[Spambayes] how spambayes handles image-only spams

Bill Yerazunis
Sun Sep 7 21:56:59 EDT 2003

   From: "Tim Peters" <tim.one at comcast.net>

   You two get very different kinds of email mixes, and that's all there is to
   this.  And someone who uses Emacs to read email is by definition too geeky
   to be representative of anyone in the real world <wink>.

No, I use Emacs to read the mail so that I can see what the spammers
are up to.  For normal use (i.e. when I'm flirting with someone), I
use Yahoo Mail.  :)

   > E pur si moivre, dude.  E pur si moivre.

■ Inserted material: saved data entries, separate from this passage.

theorem wf_notePress {s : State} (d : Nat) (h : Memory.wf s = true) : Memory.wf (s.notePress d) = true :=
  wf_storeLogs (wf_pushPress d h)
theorem wf_noteWait {s : State} (k : SectorWait) (d : Nat) (h : Memory.wf s = true) : Memory.wf (s.noteWait k d) = true :=
  wf_storeLogs (wf_pushWait k d h)

theorem wf_noteCorrected {s : State} (pa : Nat) (b : Bool) (h : Memory.wf s = true) :
    Memory.wf (s.noteCorrected pa b) = true := by
  unfold State.noteCorrected
  split
  · exact wf_storeLogs (wf_pushCorrected pa b h)
  · exact h

theorem wf_makeFlat {s : State} (frame : Nat) (h : Memory.wf s = true) : Memory.wf (s.makeFlat frame) = true := by
  unfold State.makeFlat; dsimp only; split
  · exact h
  · exact wf_notePress _ h

theorem wf_putSector {s t : State} {d pa v : Nat} (ht : s.putSector d pa v = some t) (h : Memory.wf s = true) :
    Memory.wf t = true := by
  unfold State.putSector at ht
  split at ht
  · cases ht; exact h
  · obtain ⟨u, hu, rfl⟩ := Option.map_eq_some_iff.1 ht
    apply wf_notePress
    rw [wf_congr (State.triggerDevice_mem _ _) (State.triggerDevice_scratch _ _)]
    have hw := wf_backLine hu h
    exact wf_setPaBytes _ _ _ hw

/-- A table update of the scratchpads and an update of local memory that keep the form. -/
theorem wf_set_scratch {s : State} (k : Nat) (m : List Host.Cell) (h : Memory.wf s = true) (hm : cellsWf m = true) :
    Memory.wf { s with scratch := Tab.set s.scratch k m } = true := by
  rw [wf_iff] at h ⊢
  exact ⟨h.1, all_set k m h.2 hm⟩

theorem wf_modify_scratch {s : State} (k : Nat) (f : List Host.Cell → List Host.Cell) (h : Memory.wf s = true)
    (hf : ∀ m, cellsWf m = true → cellsWf (f m) = true) :
    Memory.wf { s with scratch := Tab.modify s.scratch k f } = true := by
  rw [wf_iff] at h ⊢
  exact ⟨h.1, all_modify k f hf h.2⟩

theorem wf_scrStore {s : State} (k a v n : Nat) (h : Memory.wf s = true) : Memory.wf (s.scrStore k a v n) = true := by
  unfold State.scrStore
  rw [wf_congr (State.triggerScratch_mem _ _ _ _) (State.triggerScratch_scratch _ _ _ _)]
  rw [wf_iff] at h
  exact wf_set_scratch k _ ((wf_iff s).2 h) (cellsWf_cellStore n a v (cellsWf_getD k h.2))

theorem wf_mendWords (s : State) (k a z : Nat) : Memory.wf (s.mendWords k a z) = Memory.wf s := by
  unfold State.mendWords; dsimp only; split <;> rfl

theorem wf_storeScr {s : State} (k a v z : Nat) (h : Memory.wf s = true) : Memory.wf (s.storeScr k a v z) = true :=
  wf_scrStore k a v z ((wf_mendWords s k a z).trans h)

theorem wf_placeStore {s : State} (p : Place) (v z : Nat) (h : Memory.wf s = true) :
    Memory.wf (s.placeStore p v z) = true := by
  cases p with
  | scr k a => exact wf_storeScr k a v z h
  | reg g j n off => exact h

/-- Local memory alone changed, to another canonical one. -/
theorem wf_of_mem {s : State} (t : State) (hm : cellsWf t.mem = true) (hs : t.scratch = s.scratch) (h : Memory.wf s = true) :
    Memory.wf t = true := (wf_iff t).2 ⟨hm, hs ▸ ((wf_iff s).1 h).2⟩
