theorem witness_TeamsAreLaunched :
    let q := fun (s : State) => (s.die 0).queue 3
    let task : RangeTask := { id := 0, lo := 0, hi := 10, arg := 5, donea := 0 }
    let ranged := graphed { nodeOf 2 0 0 with tasks := [task] } (edge1 [.full 3 0, .free]) 0
    let split := { ranged with teams := [(0, { launch := 0, ctx := 0, cores := [], node := some (1, 0), interval := some (0, 10, 1), task := some 0 })] }
    let loads := fun (s : State) (va : Nat) => ((s.loadMany 0 0 0 va 8).2.any fun v => recReason v == 0 && !recDep v) = true
    let fits := fun (s : State) => (((List.range 16).flatMap fun c => (coreSets 1).map fun ks => (c, ks.map fun k => 8 * c + k)).all fun y => s.fitsNow (recNeeds oneRecord) y.1 y.2) = true
    ((q (queued oneRecord 0 0)).tail + 2 ^ 32 - (q (queued oneRecord 0 0)).head) % 2 ^ 32 ≤ 2 ^ (q (queued oneRecord 0 0)).logn ∧
    (1 + 2 ^ 32 - (q (queued oneRecord 0 0)).head) % 2 ^ 32 ≤ 2 ^ (q (queued oneRecord 0 0)).logn ∧ 2 ^ (q (queued oneRecord 0 0)).logn < (2 + 2 ^ 32) % 2 ^ 32 ∧
    ((queued oneRecord 0 1).nextQueue 0 = some 3 ∧ (queued oneRecord 0 0).nextQueue 0 = none ∧ (queued oneRecord 0 1).heldLaunches 0 < 256 ∧
     loads (queued oneRecord 0 1) 0x10000 ∧ ((queued 2 0 1).loadMany 0 0 0 0x10000 8).2.map recReason = some 2 ∧ ((queued oneRecord 0 1).loadMany 0 0 0 0x20000 8).2 = none) ∧
    (maskCores 0 1 = [0] ∧ (recNeeds oneRecord).length = 1 ∧ recGang oneRecord = false ∧ recGang gangRecord = true ∧ recReason oneRecord = 0 ∧ recReason gangRecord = 0 ∧
     (∃ l, Tab.get? (launched oneRecord 0).launches 0 = some l ∧ (launched oneRecord 0).placeable 0 l = true ∧
       (launched oneRecord 0).fitsNow (recNeeds l.record) 0 [0] = true ∧ (launched oneRecord 0).blockedCores 0 l = []) ∧
     (∃ l, Tab.get? (launched oneRecord 1).launches 0 = some l ∧ (launched oneRecord 1).placeable 0 l = false) ∧
     (∃ l, Tab.get? (launched gangRecord 0).launches 0 = some l ∧ (launched gangRecord 0).placeable 0 l = true ∧ l.next = 0) ∧
     ((launched oneRecord 0).modCore 0 fun c => { c with pool := 127 }).fitsNow (recNeeds oneRecord) 0 [0] = false) ∧
    ((starting 0x10000 0).loadRecords 0 0 0 0x10000 1).2 = ([0x10000 + 2 ^ 80], true) ∧ ((starting 0x10000 0).loadRecords 0 0 0 0x10040 1).2 = ([0x10000], true) ∧
    nodeOk [0x10000] 0 (0x10000 + 2 ^ 80) = true ∧ edgeOk 0 0x10000 = true ∧ edgeOk 0 (0x10000 + 2 ^ 80) = false ∧ ((starting 1 0).graphOf 0 1).nodes % 64 ≠ 0 ∧ Unlogged (starting 1 0) ∧
    ((graphed (nodeOf 0 0 0) (edge1 [.full 3 0, .free]) 5).gtc 0 = 5 ∧ (∀ n ∈ [nodeOf 0 0 0, nodeOf 1 2 7, nodeOf 1 1 7], (graphed n (edge1 [.full 3 0, .free]) 0).nodeMay 0 1 0 n = true) ∧
     (edge1 [.full 3 0, .free]).full = 1 ∧ (nodeOf 1 2 7).thr = 2 ∧ (nodeOf 1 2 7).maxw = 8 ∧ (edge1 [.full 3 0, .free]).oldest = some 0 ∧ 8 ≤ (graphed (nodeOf 1 2 7) (edge1 [.full 3 0, .free]) 8).gtc 0 ∧
     loads (graphed (nodeOf 0 0 0) (edge1 [.full 3 0, .free]) 0) 0x10000) ∧
    ((nodeOf 2 0 0).kind = 2 ∧ ranged.rangeWork 0 1 0 { nodeOf 2 0 0 with tasks := [task] } = some (.task task) ∧ ranged.nodeMay 0 1 0 { nodeOf 2 0 0 with tasks := [task] } = true ∧
     split.rangeWork 0 1 0 { nodeOf 2 0 0 with running := [{ task := task, live := 1 }] } = some (.split 0 5 10 task) ∧ loads ranged 0x10000 ∧ fits ranged ∧ ranged.launches = []) ∧
    ∃ x, (dieSets 0 1 ranged.free).find? (fun y => ranged.fitsNow (recNeeds oneRecord) y.1 y.2) = some x := by
  refine ⟨by decide +kernel, by decide +kernel, by decide +kernel, by decide +kernel,
    ⟨by decide +kernel, by decide +kernel, by decide +kernel, by decide +kernel, by decide +kernel, by decide +kernel, ⟨_, rfl, by decide +kernel⟩, ⟨_, rfl, by decide +kernel⟩,
      ⟨_, rfl, by decide +kernel⟩, by decide +kernel⟩,
    by decide +kernel, by decide +kernel, by decide +kernel, by decide +kernel, by decide +kernel, by decide +kernel, unlogged_one rfl (by decide +kernel) rfl ⟨rfl, rfl⟩, by decide +kernel, by decide +kernel, someSetFits (by decide +kernel)⟩

theorem witness_TeamsAreSavedAndRestored :
    let ordered := fun (st : Bool) => (quiet (rig 0 0 0)).modDie 0 fun di => { di with preempt := { busy := true, order := some (0, true, 0, 0, 0), started := st, chosen := if st then [(0, 0)] else [] } }
    let pooled := { ordered false with mem := cellStore [] 0 (1 + 2 ^ 500 - 2 ^ 320) 64 }
    let waits := (ordered true).modTeam 0 fun t => { t with ended := true }
    let away := fun (r : Nat) => { sched r with
      teams := [(0, { launch := 0, ctx := 0, out := true, slot0 := [0], slots := [64], ssize := [0], sbase := [0], srun := [(0, 2048)], regBase := [128], reserve := [0] })]
      launches := [(0, { die := 0, gseq := 0, ctx := 0, prio := 0, cls := 0, record := r, next := 1, live := 1 })] }
    (((ordered false).teams.map Prod.fst).Nodup ∧ ((quiet (rig 0 0 0)).die 0).preempt.order = none ∧ ((ordered false).die 0).preempt.started = false ∧
     ((ordered true).die 0).preempt.started = true ∧ (ordered true).teamStill 0 = true ∧ ((ordered true).modGroup 0 fun gr => { gr with refetch := some 0x10000 }).teamStill 0 = false ∧ waits.teamStill 0 = true ∧ (Tab.get? waits.teams 0).isSome = true ∧
     (pooled.teamOf 0).resident = true ∧ (ordered true).poolLeft 0 0 = 0 ∧ pooled.poolLeft 0 0 ≠ 0) ∧
    (∀ r ∈ [oneRecord, oneRecord + 2 ^ 11], ((away r).teamOf 0).out = true ∧ ((away r).teamOf 0).ended = false ∧ (maskCores 0 1).length = ((away r).teamOf 0).slot0.length ∧
      ctxEn ((away r).ctxEntry 0 0) = true ∧ (away r).savedTeams 0 = [0] ∧ (away r).fitsSaved 0 0 [0] = true ∧ ((away r).teamOf 0).index < 2 ^ 31) ∧
    ((away oneRecord).modCore 0 fun c => { c with pool := 127 }).fitsSaved 0 0 [0] = false ∧ recGang (oneRecord + 2 ^ 11) = true := by decide +kernel

theorem witness_RegistersAreWritten :
    let s := quiet (rig 0 0 0)
    let fused := { s with clusters := [(1, { fuse := true })] }
    Unlogged fused ∧
    ((fused.cluster 1).fuse ≠ (fused.cluster 1).act ∧ (fused.cluster 0).fuse = (fused.cluster 0).act ∧ (fused.teams.all fun x => x.2.cores.all fun k => k / 8 != 1) = true ∧
     (s.teams.any fun x => !x.2.ended && x.2.cores.any fun k => k / 8 == 0) = true ∧ ((s.die 0).queue 1023).en = false ∧ 32 * 1023 + 16 < 0x10000 ∧ 0x10018 + 32 * 63 < 0x11000 ∧
     ((orderWritten {} (2 ^ 63)).busy = true ∧ (orderWritten { busy := true } (2 ^ 63)).order = none ∧ (commandWritten {} (2 ^ 63 + 4)).latched.1 = 4 ∧ (commandWritten {} 4).busy = false)) :=
  ⟨unlogged_of rfl (by decide +kernel) rfl, by decide +kernel⟩

/-- A control command that runs. -/
def commanded (s : State) (op ctx ctx2 a0 a1 : Nat) : State := { s with control := { busy := true, latched := (op, ctx, ctx2, a0, a1, 0) } }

   There more kinds of email users in heaven and earth than are dreamt of in
   your classifier, Bill.

That's one thing I _like_ about this list.  At least y'all are moderately
literate.  :-)

   I don't get an email mix anything like my sisters get either,
   except for the spam.  I know they got a lot more HTML ham than I
   get, and sounds like Ryan gets even more than they do.  So it goes
   -- people are different.

So noted.  :-)

Well, on the grounds that the SpamAssassin corpus is a little less
biased, I re-ran the tests against the .css files that the SA test
corpus generates (using the TOE learning strategy).  Accuracy on this
corpus is just over 98% for crm114, and barely 70% for me-the-human.

The results for SA test corpus:

Token	    Spam   Nonspam
<p>	    143	   144
<br>	    380	   289
<td>	    67	   119
<font	    305	   281
<a	    218	   346

So, it seems that "font" is somewhat spammy, and so is "br",
but <a and <td aren't, and <p> is totally equivocal.

Does this help?  :)

     -Bill Yerazunis